Relationships: Cú Chulainn & Láeg mac Riangabra
Comments: 2
Kudos: 10





	Flight Risk

**Author's Note:**

> listen i wrote this entire fic between midnight and 1am so no, i cannot explain what possessed me

Of course, it’s all an unfortunate misunderstanding. Láeg has already tried, earnestly, to convince them of this, but they don’t seem to see it the same way, which is how he’s found himself here, restraint cuffs around his wrists like they think he’s some kind of no-good scavenger. Which he isn’t. He isn’t even a thief, although that’s what they’re accusing him of, although, okay, technically the ship isn’t his. And technically he doesn’t have a license for it yet and shouldn’t have been in orbit. Never mind that they were only planning to go circling the moons for a bit and then head back; never mind that the ship is his brother’s and, like, is it _really_ stealing when it belongs to a relative? He had the passkey – it’s not like he had to trip the locks to get in.

But of course, his brothers would never have made a mistake like this, taking up a ~~borrowed~~ stolen ship right as the patrols are heading back planetside to refuel. And they wouldn’t have been so stupid as to try and outrun them once he realised he was made. Not that that part was his idea. It was Cú Chulainn’s suggestion, all bright eyes and feral grin, and Láeg went along with it, because there was no way he wouldn’t and because he wanted to see how fast he could go.

Pretty fast. Not fast enough not to get caught in a grav-net and dragged here, ship impounded and these damn cuffs around his wrists.

He doesn’t know where Cú Chulainn is. Talking someone’s ear off, probably, charming them into unlocking his own restraints and finding him a drink. He’s a knack for that. Láeg reckons he could do much the same himself if they’d give him a chance, but nobody’s come in to check on him for a fair while now.

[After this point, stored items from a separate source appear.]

/-! ## The frame of an instruction that writes one register -/

theorem onlyRegister_writeReg (s : State) (a : Reg) (v : Word) : OnlyRegister a s (s.writeReg a v) :=
  ⟨fun q hq => s.readReg_writeReg_other a q v hq, rfl, ⟨rfl, rfl⟩,
    ⟨fun _ _ => rfl, fun _ => rfl, rfl, rfl⟩, ⟨rfl, rfl⟩, rfl, rfl, rfl⟩

/-- An instruction that ends by writing `v` to `a` leaves `v` there and all else as it was. -/
theorem exists_next_of_exec_writeReg {i : Instr} {s : State} {a : Reg} {v : Word}
    (h : exec i s = .next (s.writeReg a v)) :
    ∃ t, exec i s = .next t ∧ t.readReg a = v ∧ OnlyRegister a s t :=
  ⟨_, h, s.readReg_writeReg_same a v, onlyRegister_writeReg s a v⟩

/-! ## The ALU functions -/

section Alu
variable (v w : Word)

theorem aluAdd_eq : aluAdd v w = v + w := (BitVec.add_def v w).symm

/-- NAND of a word with itself is its complement (R94). -/
theorem aluNand_self : aluNand v v = ~~~v := by rw [aluNand, BitVec.and_self]

/-- A quotient of two words is a word: division does not overflow (R93). -/
theorem quotient_toNat : (BitVec.ofNat 32 (v.toNat / w.toNat)).toNat = v.toNat / w.toNat := by
  rw [BitVec.toNat_ofNat]
  exact Nat.mod_eq_of_lt ((Nat.div_le_self _ _).trans_lt v.isLt)

theorem aluDiv_of_ne_zero (h : w ≠ 0) : aluDiv v w = .ok (BitVec.ofNat 32 (v.toNat / w.toNat)) :=
  if_neg h

/-- The quotient times the divisor stays within the dividend, so the product does not wrap (R96). -/
theorem aluMul_quotient_toNat :
    (aluMul (BitVec.ofNat 32 (v.toNat / w.toNat)) w).toNat = v.toNat / w.toNat * w.toNat := by
  rw [aluMul, quotient_toNat, BitVec.toNat_ofNat]
  exact Nat.mod_eq_of_lt ((Nat.div_mul_le_self _ _).trans_lt v.isLt)

end Alu

/-- The immediate keeps its low 25 bits (30_encoding.md R65). -/
theorem zextImm_toNat (imm : Word) : (zextImm imm).toNat = imm.toNat % 2 ^ 25 := by
  rw [zextImm, extractUnsigned_toNat, Nat.pow_zero, Nat.div_one]

end Sys2Proof.Machine
end

section
/-!
PROOFS. The statements about the ALU (41_alu.md): the six instructions and the laws of the arithmetic.
-/

namespace Sys2Proof.Machine

/-! ## Division -/

/-- Settles O35: the quotient is a word, and the two inequalities are those of `Nat` division. -/
theorem divWritesTheUnsignedQuotient : Obligations.DivWritesTheUnsignedQuotient := by
  refine ⟨fun a b c s hc => ?_, decodesThree_of_usedFields fun _ _ _ => ⟨rfl, rfl, rfl, rfl⟩⟩
  obtain ⟨t, ht, hq, hframe⟩ := exists_next_of_exec_writeReg (i := .div a b c)
    (execDiv_eq_next.2 (.inl ⟨hc, rfl⟩))
  refine ⟨t, ht, ?_, ?_, hframe⟩
  · rw [hq, quotient_toNat]
    exact Nat.div_mul_le_self _ _
  · rw [hq, quotient_toNat, ← Nat.div_lt_iff_lt_mul (BitVec.toNat_pos_of_ne_zero hc)]
    exact Nat.lt_succ_self _

/-- Settles O36: the second case of `execDiv_eq_next`. -/
theorem divByZeroFaults : Obligations.DivByZeroFaults := fun _ _ _ s hc =>
  ⟨_, execDiv_eq_next.2 (.inr ⟨hc, rfl⟩), raised_raise .divideByZero s⟩

/-! ## The laws of the arithmetic -/

/-- `v + ~w + 1` is the difference (R96): the instruction set's subtraction. -/
theorem aluAdd_nand_one (v w : Word) : aluAdd (aluAdd v (aluNand w w)) 1 = v - w := by
  rw [aluAdd_eq, aluAdd_eq, aluNand_self, BitVec.add_assoc, BitVec.sub_eq_add_neg,
    BitVec.neg_eq_not_add]
  rfl

/-- The quotient's remainder is less than the divisor (R96). -/
theorem sub_aluMul_quotient_lt (v : Word) {w : Word} (h : w ≠ 0) :
    v.toNat - (aluMul (BitVec.ofNat 32 (v.toNat / w.toNat)) w).toNat < w.toNat := by
  rw [aluMul_quotient_toNat, Nat.mul_comm, ← Nat.mod_eq_sub]
  exact Nat.mod_lt _ (BitVec.toNat_pos_of_ne_zero h)

/-- Settles O39: addition is that of `BitVec 32`, multiplication commutes already on `Nat`, and the
quotient's product does not wrap. -/
theorem arithmeticLawsOfTheAlu : Obligations.ArithmeticLawsOfTheAlu := by
  refine fun v w => ⟨?_, ?_, ?_, aluAdd_nand_one v w, fun hw =>
    ⟨_, aluDiv_of_ne_zero v w hw, ?_, sub_aluMul_quotient_lt v hw⟩⟩
  · rw [aluAdd_eq, aluAdd_eq, BitVec.add_comm]
  · rw [aluMul, aluMul, Nat.mul_comm]
  · rw [aluAdd_eq, aluNand_self, BitVec.add_not_self]
    rfl
  · rw [aluMul_quotient_toNat]
    exact Nat.div_mul_le_self _ _

/-! ## The instructions that never fault -/

/-- Settles O32, by the two cases of `execCmov_eq_next`. -/
theorem cmovMovesWhenConditionIsNotZero : Obligations.CmovMovesWhenConditionIsNotZero :=
  ⟨fun _ _ _ _ hc => exists_next_of_exec_writeReg (execCmov_eq_next.2 (.inl ⟨hc, rfl⟩)),
    fun _ _ _ _ hc => execCmov_eq_next.2 (.inr ⟨hc, rfl⟩),
    decodesThree_of_usedFields fun _ _ _ => ⟨rfl, rfl, rfl, rfl⟩⟩

/-- Settles O33: `aluAdd` is the word of the exact sum. -/
theorem addWritesTheSumModuloWord : Obligations.AddWritesTheSumModuloWord := by
  refine ⟨fun a b c s => ?_, decodesThree_of_usedFields fun _ _ _ => ⟨rfl, rfl, rfl, rfl⟩⟩
  obtain ⟨t, ht, hsum, hframe⟩ := exists_next_of_exec_writeReg (i := .add a b c) (s := s) rfl
  exact ⟨t, ht, by rw [hsum, aluAdd, BitVec.toNat_ofNat], hframe⟩

/-- Settles O34: `aluMul` is the word of the exact product. -/
theorem mulWritesTheProductModuloWord : Obligations.MulWritesTheProductModuloWord := by
  refine ⟨fun a b c s => ?_, decodesThree_of_usedFields fun _ _ _ => ⟨rfl, rfl, rfl, rfl⟩⟩
  obtain ⟨t, ht, hprod, hframe⟩ := exists_next_of_exec_writeReg (i := .mul a b c) (s := s) rfl
  exact ⟨t, ht, by rw [hprod, aluMul, BitVec.toNat_ofNat], hframe⟩

/-- Settles O37: a complement inverts each of the 32 bits, which is the difference from the word of
ones. -/
theorem nandWritesTheComplementOfAnd : Obligations.NandWritesTheComplementOfAnd := by
  refine ⟨fun a b c s => ?_, decodesThree_of_usedFields fun _ _ _ => ⟨rfl, rfl, rfl, rfl⟩⟩
  obtain ⟨t, ht, hnand, hframe⟩ := exists_next_of_exec_writeReg (i := .nand a b c) (s := s) rfl
  refine ⟨t, ht, fun j hj => ?_, ?_, hframe⟩
  · rw [hnand, aluNand, BitVec.getLsbD_not, BitVec.getLsbD_and, decide_eq_true hj, Bool.true_and]
  · rw [hnand, aluNand, BitVec.toNat_not]

/-- Settles O38: `zextImm_toNat` for the value; a word's fields A and immediate are all its bits below
the opcode. -/
theorem loadvWritesTheZeroExtendedImmediate : Obligations.LoadvWritesTheZeroExtendedImmediate := by
  refine ⟨fun a imm s => ?_, fun w hw => ⟨extractUnsigned w 25 0, ?_, extractUnsigned_toNat w 25 0 _⟩⟩
  · obtain ⟨t, ht, himm, hframe⟩ := exists_next_of_exec_writeReg (i := .loadv a imm) (s := s) rfl
    exact ⟨t, ht, by rw [himm, zextImm_toNat], hframe⟩
  · obtain ⟨himm, hlow⟩ := immFields.1 ⟨regField_eq_regAt w 25 (by decide), rfl⟩
    rw [bitsOf_opcode] at hw
    exact decode_eq_ok.2 ⟨wellFormed_loadv.2 himm, hw, hlow⟩

end Sys2Proof.Machine
end

section
/-!
SUPPORT. Laws the statements about segment access rest on (42_segment_access.md): what a write keeps
(20_memory.md R38), an instruction that changes the store alone, and the two faults of an access (R36).
-/

namespace Sys2Proof.Machine

/-! ## What a write keeps -/

section Write
variable {st st' : Store} {id off v : Word}

theorem memWrite_free (h : memWrite st id off v = .ok st') : st'.free = st.free := by
  obtain ⟨_, _, _, rfl⟩ := memWrite_eq_ok.1 h
  rfl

He’d be bored if he wasn’t keeping himself occupied by thinking about all the different ways he’s going to be _totally screwed_ when he gets home.

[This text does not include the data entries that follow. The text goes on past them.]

-- ==== Sys2Proof/Machine/Engine.lean ====
section
/-! DEFINITION. The engine's completion step (spec/10_state.md R46, spec/30_encoding.md R97), the reset event
(spec/70_reset_and_hazards.md R340), and the step of each agent. -/

namespace Sys2Proof.Machine

/-- The completion step for the pending word `w`: an illegal word is rejected before anything else (R97). -/
def completeWord (w : Word) (s : State) : Host.Outcome State Fault Refusal :=
  match decode w with
  | .instr i => exec i s
  | .illegal _ => .next (reject .illegalCmd s)

/-- The engine's turn: the completion step when PENDING holds a command (R46); otherwise it has no step to take and
the state stays. -/
def engineTurn (s : State) : Host.Outcome State Fault Refusal :=
  match s.pending with
  | some w => completeWord w s
  | none => .next s

/-- `rst`: every piece of state takes its reset value, a command in flight is discarded, and IN_BUF is drawn anew
(R47, R340, R341). What the agents do next stays as it was. -/
def resetEvent (s : State) : State :=
  { State.resetWith s.params (s.draws + 1) with schedule := s.schedule }

/-- One atomic step of one agent (R7, R69). -/
def perform (e : Event) (s : State) : Host.Outcome State Fault Refusal :=
  match e with
  | .read addr n => .next (hostRead addr n s)
  | .write addr n v => .next (hostWrite addr n v s)
  | .engine => engineTurn s
  | .reset => .next (resetEvent s)

/-- The machine's step: the next event of the schedule, and when none is left the engine's turn, so that a command in
flight is eventually completed (R46, R69, R313, R356). DESIGN CHOICE: log 1. -/
def nextStep (s : State) : Host.Outcome State Fault Refusal :=
  match s.schedule with
  | e :: rest => perform e { s with schedule := rest }
  | [] => engineTurn s

/-- The command word `w` accepted (R90) and the engine's turn next: what the host's write of `w` to CMD of an idle
core leaves, with the engine moving before anything else in the schedule. Log 5. -/
def placeCommand (w : Word) (s : State) : State :=
  { issue w s with schedule := .engine :: s.schedule }

end Sys2Proof.Machine
end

And that’s working on the basis that he gets back before Idh and Conall do. Because if they realise the ship’s gone…

Láeg groans and thumps the wall, which sends a jolt of electricity through his arm and knocks him sprawling. Right. Don’t hit the walls. Space jail wants to hurt you. Good to know.

It wasn’t meant to end like this. But he should have known all along that it would.

*

So this is how it happened.

Láeg’s the youngest – and the fastest, and the cleverest, not that his brothers will admit it. Not yet cleared for galactic travel, only has a planetside license for flying, and mostly that’s fine. He can do a lot planetside, skimming as close as he dares to the surface and dodging obstacles, or weaving in amongst the hills, perfecting his turns, learning to hover just so to allow his fighter to aim without having to compensate for movement. And his fighter, his best friend, his brother, comes with him. Cú Chulainn. They terrorise the countryside, go as close to the cities as the flight paths will allow them, and they both know it’s useful practice.

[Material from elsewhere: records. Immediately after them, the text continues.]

-- ==== Sys2Proof/Laws/State.lean ====
section
/-! SUPPORT. One lemma per field per named update, each true by rfl, so that no proof unfolds a record update. -/

namespace Sys2Proof.Machine

/-! ### STATUS -/

@[simp] theorem Status.accepted_busy (st : Status) : st.accepted.busy = true := rfl
@[simp] theorem Status.accepted_done (st : Status) : st.accepted.done = false := rfl
@[simp] theorem Status.accepted_pass (st : Status) : st.accepted.pass = st.pass := rfl
@[simp] theorem Status.accepted_navValid (st : Status) : st.accepted.navValid = st.navValid := rfl
@[simp] theorem Status.accepted_reason (st : Status) : st.accepted.reason = st.reason := rfl
@[simp] theorem Status.accepted_ovr (st : Status) : st.accepted.ovr = st.ovr := rfl
@[simp] theorem Status.passed_busy (st : Status) : st.passed.busy = false := rfl
@[simp] theorem Status.passed_done (st : Status) : st.passed.done = true := rfl
@[simp] theorem Status.passed_pass (st : Status) : st.passed.pass = true := rfl
@[simp] theorem Status.passed_navValid (st : Status) : st.passed.navValid = st.navValid := rfl
@[simp] theorem Status.passed_reason (st : Status) : st.passed.reason = .ok := rfl
@[simp] theorem Status.passed_ovr (st : Status) : st.passed.ovr = st.ovr := rfl
@[simp] theorem Status.overrun_busy (st : Status) : st.overrun.busy = st.busy := rfl
@[simp] theorem Status.overrun_done (st : Status) : st.overrun.done = st.done := rfl
@[simp] theorem Status.overrun_pass (st : Status) : st.overrun.pass = st.pass := rfl
@[simp] theorem Status.overrun_navValid (st : Status) : st.overrun.navValid = st.navValid := rfl
@[simp] theorem Status.overrun_reason (st : Status) : st.overrun.reason = st.reason := rfl
@[simp] theorem Status.overrun_ovr (st : Status) : st.overrun.ovr = true := rfl
@[simp] theorem Status.withNavValid_busy (st : Status) : st.withNavValid.busy = st.busy := rfl
@[simp] theorem Status.withNavValid_done (st : Status) : st.withNavValid.done = st.done := rfl
@[simp] theorem Status.withNavValid_pass (st : Status) : st.withNavValid.pass = st.pass := rfl
@[simp] theorem Status.withNavValid_navValid (st : Status) : st.withNavValid.navValid = true := rfl
@[simp] theorem Status.withNavValid_reason (st : Status) : st.withNavValid.reason = st.reason := rfl
@[simp] theorem Status.withNavValid_ovr (st : Status) : st.withNavValid.ovr = st.ovr := rfl
@[simp] theorem Status.rejected_busy (st : Status) (c : Reason) : (st.rejected c).busy = false := rfl
@[simp] theorem Status.rejected_done (st : Status) (c : Reason) : (st.rejected c).done = true := rfl
@[simp] theorem Status.rejected_pass (st : Status) (c : Reason) : (st.rejected c).pass = false := rfl
@[simp] theorem Status.rejected_navValid (st : Status) (c : Reason) : (st.rejected c).navValid = st.navValid := rfl
@[simp] theorem Status.rejected_reason (st : Status) (c : Reason) : (st.rejected c).reason = c := rfl
@[simp] theorem Status.rejected_ovr (st : Status) (c : Reason) : (st.rejected c).ovr = st.ovr := rfl
@[simp] theorem Status.hostWrite_busy (st : Status) (v : Word) : (st.hostWrite v).busy = st.busy := by
  unfold Status.hostWrite; split <;> rfl
@[simp] theorem Status.hostWrite_done (st : Status) (v : Word) : (st.hostWrite v).done = st.done := by
  unfold Status.hostWrite; split <;> rfl
@[simp] theorem Status.hostWrite_pass (st : Status) (v : Word) : (st.hostWrite v).pass = st.pass := by
  unfold Status.hostWrite; split <;> rfl
@[simp] theorem Status.hostWrite_navValid (st : Status) (v : Word) : (st.hostWrite v).navValid = st.navValid := by
  unfold Status.hostWrite; split <;> rfl
@[simp] theorem Status.hostWrite_reason (st : Status) (v : Word) : (st.hostWrite v).reason = st.reason := by
  unfold Status.hostWrite; split <;> rfl
/-- A host write to STATUS clears OVR exactly when bit 8 is 1 (R30). -/
@[simp] theorem Status.hostWrite_ovr (st : Status) (v : Word) : (st.hostWrite v).ovr = (st.ovr && !v.getLsbD 8) := by
  unfold Status.hostWrite; split <;> simp_all


/-! ### issue -/

@[simp] theorem issue_params (w : Word) (s : State) : (issue w s).params = s.params := rfl
@[simp] theorem issue_pending (w : Word) (s : State) : (issue w s).pending = some w := rfl
@[simp] theorem issue_status (w : Word) (s : State) : (issue w s).status = s.status.accepted := rfl
@[simp] theorem issue_inSize (w : Word) (s : State) : (issue w s).inSize = s.inSize := rfl
@[simp] theorem issue_ckStart (w : Word) (s : State) : (issue w s).ckStart = s.ckStart := rfl
@[simp] theorem issue_ckEnd (w : Word) (s : State) : (issue w s).ckEnd = s.ckEnd := rfl
@[simp] theorem issue_ckResult (w : Word) (s : State) : (issue w s).ckResult = s.ckResult := rfl
@[simp] theorem issue_extData (w : Word) (s : State) : (issue w s).extData = s.extData := rfl
@[simp] theorem issue_outLen (w : Word) (s : State) : (issue w s).outLen = s.outLen := rfl
@[simp] theorem issue_keyRate (w : Word) (s : State) : (issue w s).keyRate = s.keyRate := rfl
@[simp] theorem issue_frameInfo (w : Word) (s : State) : (issue w s).frameInfo = s.frameInfo := rfl
@[simp] theorem issue_nav (w : Word) (s : State) : (issue w s).nav = s.nav := rfl
@[simp] theorem issue_outBuf (w : Word) (s : State) : (issue w s).outBuf = s.outBuf := rfl
@[simp] theorem issue_inBuf (w : Word) (s : State) : (issue w s).inBuf = s.inBuf := rfl
@[simp] theorem issue_draws (w : Word) (s : State) : (issue w s).draws = s.draws := rfl
@[simp] theorem issue_schedule (w : Word) (s : State) : (issue w s).schedule = s.schedule := rfl
@[simp] theorem issue_port (w : Word) (s : State) : (issue w s).port = s.port := rfl

/-! ### accept -/

@[simp] theorem accept_params (s : State) : (accept s).params = s.params := rfl
@[simp] theorem accept_pending (s : State) : (accept s).pending = none := rfl
@[simp] theorem accept_status (s : State) : (accept s).status = s.status.passed := rfl
@[simp] theorem accept_inSize (s : State) : (accept s).inSize = s.inSize := rfl
@[simp] theorem accept_ckStart (s : State) : (accept s).ckStart = s.ckStart := rfl
@[simp] theorem accept_ckEnd (s : State) : (accept s).ckEnd = s.ckEnd := rfl
@[simp] theorem accept_ckResult (s : State) : (accept s).ckResult = s.ckResult := rfl
@[simp] theorem accept_extData (s : State) : (accept s).extData = s.extData := rfl
@[simp] theorem accept_outLen (s : State) : (accept s).outLen = s.outLen := rfl
@[simp] theorem accept_keyRate (s : State) : (accept s).keyRate = s.keyRate := rfl
@[simp] theorem accept_frameInfo (s : State) : (accept s).frameInfo = s.frameInfo := rfl
@[simp] theorem accept_nav (s : State) : (accept s).nav = s.nav := rfl
@[simp] theorem accept_outBuf (s : State) : (accept s).outBuf = s.outBuf := rfl
@[simp] theorem accept_inBuf (s : State) : (accept s).inBuf = s.inBuf := rfl
@[simp] theorem accept_draws (s : State) : (accept s).draws = s.draws := rfl
@[simp] theorem accept_schedule (s : State) : (accept s).schedule = s.schedule := rfl
@[simp] theorem accept_port (s : State) : (accept s).port = s.port := rfl

/-! ### reject -/

@[simp] theorem reject_params (c : Reason) (s : State) : (reject c s).params = s.params := rfl
@[simp] theorem reject_pending (c : Reason) (s : State) : (reject c s).pending = none := rfl
@[simp] theorem reject_status (c : Reason) (s : State) : (reject c s).status = s.status.rejected c := rfl
@[simp] theorem reject_inSize (c : Reason) (s : State) : (reject c s).inSize = s.inSize := rfl
@[simp] theorem reject_ckStart (c : Reason) (s : State) : (reject c s).ckStart = s.ckStart := rfl
@[simp] theorem reject_ckEnd (c : Reason) (s : State) : (reject c s).ckEnd = s.ckEnd := rfl
@[simp] theorem reject_ckResult (c : Reason) (s : State) : (reject c s).ckResult = s.ckResult := rfl
@[simp] theorem reject_extData (c : Reason) (s : State) : (reject c s).extData = s.extData := rfl
@[simp] theorem reject_outLen (c : Reason) (s : State) : (reject c s).outLen = s.outLen := rfl
@[simp] theorem reject_keyRate (c : Reason) (s : State) : (reject c s).keyRate = s.keyRate := rfl
@[simp] theorem reject_frameInfo (c : Reason) (s : State) : (reject c s).frameInfo = s.frameInfo := rfl
@[simp] theorem reject_nav (c : Reason) (s : State) : (reject c s).nav = s.nav := rfl
@[simp] theorem reject_outBuf (c : Reason) (s : State) : (reject c s).outBuf = s.outBuf := rfl
@[simp] theorem reject_inBuf (c : Reason) (s : State) : (reject c s).inBuf = s.inBuf := rfl
@[simp] theorem reject_draws (c : Reason) (s : State) : (reject c s).draws = s.draws := rfl
@[simp] theorem reject_schedule (c : Reason) (s : State) : (reject c s).schedule = s.schedule := rfl
@[simp] theorem reject_port (c : Reason) (s : State) : (reject c s).port = s.port := rfl

/-! ### commitFrame -/

@[simp] theorem commitFrame_params (f : Frame17) (s : State) : (commitFrame f s).params = s.params := rfl
@[simp] theorem commitFrame_pending (f : Frame17) (s : State) : (commitFrame f s).pending = none := rfl
@[simp] theorem commitFrame_status (f : Frame17) (s : State) : (commitFrame f s).status = s.status.passed := rfl
@[simp] theorem commitFrame_inSize (f : Frame17) (s : State) : (commitFrame f s).inSize = s.inSize := rfl
@[simp] theorem commitFrame_ckStart (f : Frame17) (s : State) : (commitFrame f s).ckStart = s.ckStart := rfl
@[simp] theorem commitFrame_ckEnd (f : Frame17) (s : State) : (commitFrame f s).ckEnd = s.ckEnd := rfl
@[simp] theorem commitFrame_ckResult (f : Frame17) (s : State) : (commitFrame f s).ckResult = s.ckResult := rfl
@[simp] theorem commitFrame_extData (f : Frame17) (s : State) : (commitFrame f s).extData = s.extData := rfl
@[simp] theorem commitFrame_outLen (f : Frame17) (s : State) : (commitFrame f s).outLen = 17#8 := rfl
@[simp] theorem commitFrame_keyRate (f : Frame17) (s : State) : (commitFrame f s).keyRate = s.keyRate := rfl
@[simp] theorem commitFrame_frameInfo (f : Frame17) (s : State) : (commitFrame f s).frameInfo = s.frameInfo := rfl
@[simp] theorem commitFrame_nav (f : Frame17) (s : State) : (commitFrame f s).nav = s.nav := rfl
@[simp] theorem commitFrame_outBuf (f : Frame17) (s : State) : (commitFrame f s).outBuf = f := rfl
@[simp] theorem commitFrame_inBuf (f : Frame17) (s : State) : (commitFrame f s).inBuf = s.inBuf := rfl
@[simp] theorem commitFrame_draws (f : Frame17) (s : State) : (commitFrame f s).draws = s.draws := rfl
@[simp] theorem commitFrame_schedule (f : Frame17) (s : State) : (commitFrame f s).schedule = s.schedule := rfl
@[simp] theorem commitFrame_port (f : Frame17) (s : State) : (commitFrame f s).port = s.port := rfl

/-! ### resetEvent -/

@[simp] theorem resetEvent_params (s : State) : (resetEvent s).params = s.params := rfl
@[simp] theorem resetEvent_pending (s : State) : (resetEvent s).pending = none := rfl
@[simp] theorem resetEvent_status (s : State) : (resetEvent s).status = Status.zero := rfl
@[simp] theorem resetEvent_inSize (s : State) : (resetEvent s).inSize = 0 := rfl
@[simp] theorem resetEvent_ckStart (s : State) : (resetEvent s).ckStart = 0 := rfl
@[simp] theorem resetEvent_ckEnd (s : State) : (resetEvent s).ckEnd = 0 := rfl
@[simp] theorem resetEvent_ckResult (s : State) : (resetEvent s).ckResult = { a := 0, b := 0 } := rfl
@[simp] theorem resetEvent_extData (s : State) : (resetEvent s).extData = 0 := rfl
@[simp] theorem resetEvent_outLen (s : State) : (resetEvent s).outLen = 0 := rfl
@[simp] theorem resetEvent_keyRate (s : State) : (resetEvent s).keyRate = s.params.rateKeyDefault := rfl
@[simp] theorem resetEvent_frameInfo (s : State) : (resetEvent s).frameInfo = { cls := 0, id := 0, len := 0 } := rfl
@[simp] theorem resetEvent_nav (s : State) : (resetEvent s).nav = Vector.replicate 32 0#32 := rfl
@[simp] theorem resetEvent_outBuf (s : State) : (resetEvent s).outBuf = Vector.replicate 17 0#8 := rfl
@[simp] theorem resetEvent_inBuf (s : State) : (resetEvent s).inBuf = [] := rfl
@[simp] theorem resetEvent_draws (s : State) : (resetEvent s).draws = s.draws + 1 := rfl
@[simp] theorem resetEvent_schedule (s : State) : (resetEvent s).schedule = s.schedule := rfl
@[simp] theorem resetEvent_port (s : State) : (resetEvent s).port = .none := rfl

/-! ### IN_BUF's byte reads only IN_BUF and the draw -/

@[simp] theorem issue_inByte (w : Word) (s : State) (i : Nat) : (issue w s).inByte i = s.inByte i := rfl
@[simp] theorem accept_inByte (s : State) (i : Nat) : (accept s).inByte i = s.inByte i := rfl
@[simp] theorem reject_inByte (c : Reason) (s : State) (i : Nat) : (reject c s).inByte i = s.inByte i := rfl

/-- `IN[i]` is a function of IN_BUF and the draw alone. -/
theorem State.inByte_congr (s t : State) (h : t.inBuf = s.inBuf) (hd : t.draws = s.draws) (i : Nat) :
    t.inByte i = s.inByte i := by
  simp [State.inByte, h, hd]

end Sys2Proof.Machine
end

But that’s all it is. Practice. And they’ve both been off-planet enough times to know how much more there is to learn out there, and how much is being kept from them. So maybe they got a little bit impatient waiting for Láeg to get his full license, for Cú Chulainn to leave behind the cadet corps.

In theory there’s no war at the moment, no real reason to train, but in practice there is always fighting – skirmishes with raiders, disputes with scav ships, and there’s always the threat that things will escalate again. When it does, they’ll be ready. They swore this to each other when they were children and they’ve no plans to break it.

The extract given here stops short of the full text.